By Dennis Speed
The Foundation for the Revival of Classical Culture is presenting a concert at Carnegie Hall, in collaboration with the Schiller Institute, New York Chorus, and Harlem Opera Theater on June 29, 2017 at 7:30 p.m., to honor the 100th birthday of the extraordinary musician and vocal coach, Sylvia Olden Lee. Performers will include vocalists and instrumentalists that knew, worked with, and were deeply affected by Ms. Lee, including: Osceola Davis, Elvira Green, Gregory Hopkins, Everett Suttle, Simon Estes, Kevin Short, David Lofton, Richard Alston, and others.
Sylvia Olden Lee (1917-2004) was among the greatest vocal coaches of the 20th century, and an extraordinary music teacher. As a talented young performer, she played for Franklin Delano Roosevelt at his first inauguration at the age of 16. A classical musician fiercely proud of her African-American origin, Sylvia successfully rectified the once-prevalent misconception that the spiritual was inferior to the canon of classical music. She was a go-to person, in Europe and America, for countless promising singers trying to break into the world of opera and concert recitals. She worked with singers including: Elisabeth Schumann, Kathleen Battle, Gerhard Hüsch, William Warfield, and Jessye Norman, among others.
Sylvia Olden Lee’s great passion, and most enduring legacy, was her 60-plus years in teaching. In this field, she displayed an energy, enthusiasm, and endurance that was authentic, borne of her unflagging faith in a better future for all mankind. Fearless in the face of controversy, Sylvia toured in 1942 with the great, and later much-maligned Paul Robeson.
“Sylvia’s truth-telling teaching was intended to lift the human spirit through music,” said Lynn J. Yen, Founder and Executive Director of the Foundation for the Revival of Classical Culture. “She wanted…us to realize, as she [often] said, that we are all one human race, and to discover that universal harmony is the natural condition of mankind. For Sylvia, music was the most powerful weapon…to achieve that objective. She believed that ‘Where words divide, music unites.’”
To that end, Sylvia developed a program entitled “Project SYLVIA (Saving Young Lyric Voices In Advance).” This program entailed a comprehensive approach to teaching voice training and proper voice placement, in the national school system, from grade school through high school. It also focused on the preservation, maintenance, and development of the vocal capabilities of matured professional and non-professional singers. Within the last decade of her life, Ms. Lee was involved in a non-stop crusade to re-popularize classical musical performance and education among all youth. “The great voices of the operatic stage are singing in the garages, waiting on tables, and singing in the showers of our country,” she often said.
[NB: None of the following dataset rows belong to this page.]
-- ==== Sys2Proof/Machine/BindOff.lean ====
section
/-! DEFINITION. Bind-off (R478 to R482) and the duties of a panel whose pattern has stopped or whose round has
ended: the long commands that complete then (R81, R222, R223, R394, R496, R560). -/

namespace Sys2Proof.Machine

open Sys2Proof

/-! ## The compute field without power -/

/-- Whether a link belongs to a compute die or is a bypass link. -/
def fieldLink (e : Nat × Nat) : Bool :=
  decide (e.1 < 144) || isRingBypass e.1 e.2 ||
    (match peer e.1 e.2 with | some x => decide (x.1 < 144) || isRingBypass x.1 x.2 | none => false)

/-- Power the compute field down (step 5 of R479): the fabric is drained, its links go DOWN. -/
def fieldDown (s : State) : State :=
  let s1 := allLinks.foldl (fun s e =>
    if fieldLink e && (linkOf s e.1 e.2).state != .disabled then
      modLink e.1 e.2 (fun l => { l with state := .down }) s else s) (drainFabric s)
  { s1 with clus := tabMap {} unpowered s1.clus }

/-! ## Bind-off -/

/-- Begin a bind-off (steps 1 and 2 of R479).  A second one joins the first. -/
def beginBind (round sess : Nat) (s : State) : State :=
  if s.boot.binding.isSome || s.boot.bound then s
  else
    let s1 := modBoot (fun b => { b with
      pstate := 5, phase := 10, binding := some (round, sess), bindMarked := false, bindFailed := 0 }) s
    let s2 := { s1 with park := tabMap {} (fun p => { p with
      tried := 0, parked := 0, replaced := 0, failed := 0, bytes := 0 }) s1.park }
    if round = 1 then stopPattern s2
    else if s2.pat.running.isNone then s2
    else if s2.rnd.active then { s2 with pat := { s2.pat with stopAtEnd := true } }
    else stopAtBoundary s2

/-- Sessions in a state. -/
def inState (x : SessState) (s : State) : List Nat := (s.sess.filter fun p => p.2.state == x).map Prod.fst

/-- Whether a bind-off that parks sessions still waits for copies or unparks (steps 3 and 4). -/
def bindWaits (s : State) : Bool := !(inState .marked s).isEmpty || !(inState .unparking s).isEmpty

/-- Mark every ACTIVE session that holds a page (step 4). -/
def bindMarks (s : State) : State :=
  (inState .active s).foldl (fun s i => if (sessOf s i).npage = 0 then s else (startMark i true s).getD s)
    (modBoot (fun b => { b with bindMarked := true }) s)

/-- Code of a park port's state (R445). -/
def parkCode : ParkState → Nat
  | .inService => 0
  | .down => 1
  | .empty => 2

/-- The entry of a park port in the response of BIND_OFF. -/
def portEntry (s : State) (p : Nat) : List Byte :=
  let q := portOf s p
  natLe 1 (parkCode q.state) ++ natLe 3 0 ++ natLe 4 q.tried ++ natLe 4 q.parked ++ natLe 4 q.replaced ++
    natLe 4 q.failed ++ natLe 4 0 ++ natLe 8 q.bytes

/-- The response of a bind-off that has ended. -/
def bindRsp (sess : Nat) (s : State) : Rsp :=
  let parked := ((List.range 6).map fun p => (portOf s p).parked).sum
  let left := (inState .active s).length
  { status := if sess = 1 ∨ (left = 0 ∧ s.boot.bindFailed = 0) then rsOk else rsPartial
    result := fieldsAt [(0, natLe 4 parked), (4, natLe 4 s.boot.bindFailed), (8, natLe 4 left),
      (0x10, (List.range 6).flatMap (portEntry s))] }

/-- The mean of the accepted measurements of a zone, or what flash held before. -/
def meanOr (l : List Rat) (old : Option Rat) : Option Rat := if l.isEmpty then old else some (l.sum / l.length)

/-- Write the health area of flash: the thermal counts of every die (R546) and the resistances in use (R537). -/
def healthWrite (s : State) : State :=
  { s with thm := { s.thm with
      stored := s.thm.cycles, storedC := meanOr s.thm.rc s.thm.storedC, storedM := meanOr s.thm.rm s.thm.storedM } }

/-- Steps 5 and 6: the panel is bound off, and every BIND_OFF that waits receives the response. -/
def bindEnd (sess : Nat) (s : State) : State :=
  let r := bindRsp sess s
  let s1 := modBoot (fun b => { b with
    pstate := 6, phase := 11, binding := none, bound := true, boundGood := b.good }) (healthWrite (fieldDown s))
  finishLongs (fun o => o == .bindOff) (fun _ _ => r) s1

/-- Carry a bind-off on as far as it can go. -/
def bindGoOn (s : State) : State :=
  match s.boot.binding with
  | none => s
  | some (_, sess) =>
    if s.boot.pstate = 7 then
      finishLongs (fun o => o == .bindOff) (fun _ _ => rspState) (modBoot (fun b => { b with binding := none }) s)
    else if s.pat.running.isSome then s
    else if sess = 1 then bindEnd sess ((inState .marked s).foldl (fun s i => cancelMark i s) s)
    else if bindWaits s then s
    else
      let s1 := if s.boot.bindMarked then s else bindMarks s
      if bindWaits s1 then s1 else bindEnd sess s1

/-! ## Duties -/

/-- The commands that wait for the pattern's stop (R81, R193, R222, R223). -/
def whenStopped (s : State) : State :=
  let s1 := finishLongs (fun o => o == .stop)
    (fun _ s => { result := fieldsAt [(0, natLe 8 s.rnd.last.toNat), (8, natLe 4 s.pat.aborted)] }) s
  windowSwap (modeAfterStop (finishClears 0 s1))

/-- Planned repairs on a panel without a pattern run at once, one after another (R496). -/
def plannedNow (s : State) : State := s.hlt.planned.foldl (fun s _ => plannedRepair {} s) s

/-- The commands that wait for a planned repair of a site complete when it is retired (R440, R496); one whose
site can no longer be retired is refused. -/
def finishRetires (s : State) : State :=
  finishLongs (fun o => match o with | .retire d => !s.hlt.planned.any fun x => x.1 == d | _ => false)
    (fun o s => match o with
      | .retire d =>
        if s.grid.retired.contains d then
          { result := fieldsAt [(0, natLe 1 (skipOf s.grid.skip (d % 12))), (1, natLe 1 (11 - skipOf s.grid.skip (d % 12))),
              (8, timeBytes s)] }
        else rspRefused 0xB (d % 12)
      | _ => rspState) s

/-- The units that cache lines of the session structures and have a job rank: the park engines of the live I/O dies (R239, R372). -/
def cachingUnits (s : State) : List W16 :=
  (parkDies.zipIdx.filter fun x => dieLive s x.1).map fun x => BitVec.ofNat 16 (0xD8 + x.2)

/-- A flit of invalidation messages to a unit, on the coherence channel (R280). -/
def invalFlit (free : Nat) (drank : W16) (msg : BitVec 12) (o : Nat) : FreeFlit :=
  { hdr := { addr := 0, off := BitVec.ofNat 17 o, msg := msg, srank := 0xD0, sclass := 3, drank := drank, dclass := 2, tag := 0
             hops := 0, cm := false, ece := false, kind := 0, tepoch := 0 }
    chan := 2, payload := (List.range 256).map fun i => Config.invalByte free (256 * o + i) }

/-- The round controller sends an invalidation for every line it has changed, four to a flit, to every unit that caches lines (R280, R372; log entry
51). -/
def sendInvals (s : State) : State :=
  let r := s.rnd
  if r.lines.isEmpty && r.gonePages.isEmpty && r.goneBlocks.isEmpty then s
  else
    let a := anchorDie s
    let us := cachingUnits s
    let fl := us.flatMap fun u => (List.range (max 1 (ceilDiv r.lines.length 4))).map (invalFlit s.free u r.invalMsg)
    let s1 := modNI a (fun n => { n with inj := n.inj ++ fl }) { s with free := s.free + 1 }
    modRnd (fun r => { r with
      lines := [], gonePages := [], goneBlocks := [], invalMsg := r.invalMsg + 1
      invals := r.invals.filter (invalWaits s) ++
        us.map fun u => { die := a, drank := u, msg := r.invalMsg, pages := r.gonePages, blocks := r.goneBlocks } }) s1

/-- What remains to be done after an event that may have stopped the pattern or ended a round; nothing while no anchor
runs. -/
def duties (s : State) : State :=
  if s.boot.heldRst || s.boot.dead || s.boot.supplyLost then s
  else
  let s := if s.pat.inSect then s else returnSwapped s
  let s1 := if s.pat.running.isNone then plannedNow (whenStopped s) else s
  let s2 := if s1.rnd.active then s1 else finishFence (finishResets s1)
  sendInvals (bindGoOn (finishRetires s2))

end Sys2Proof.Machine
end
On June 29, 2017, the occasion of Sylvia’s 100th birthday, the Foundation for the Revival of Classical Culture anticipates that at least 1,000 of the people that attend Carnegie Hall for the tribute will be between the ages of 11 and 18. In addition, the Foundation hopes to form a ‘June 29 Movement,’ a choral association and network of persons devoted to the research, performance, and teaching of spirituals and other elements of the classical repertoire.
All who share an enthusiasm for this task are heartily encouraged to attend the June 29th Carnegie Hall concert and to help alert others to it.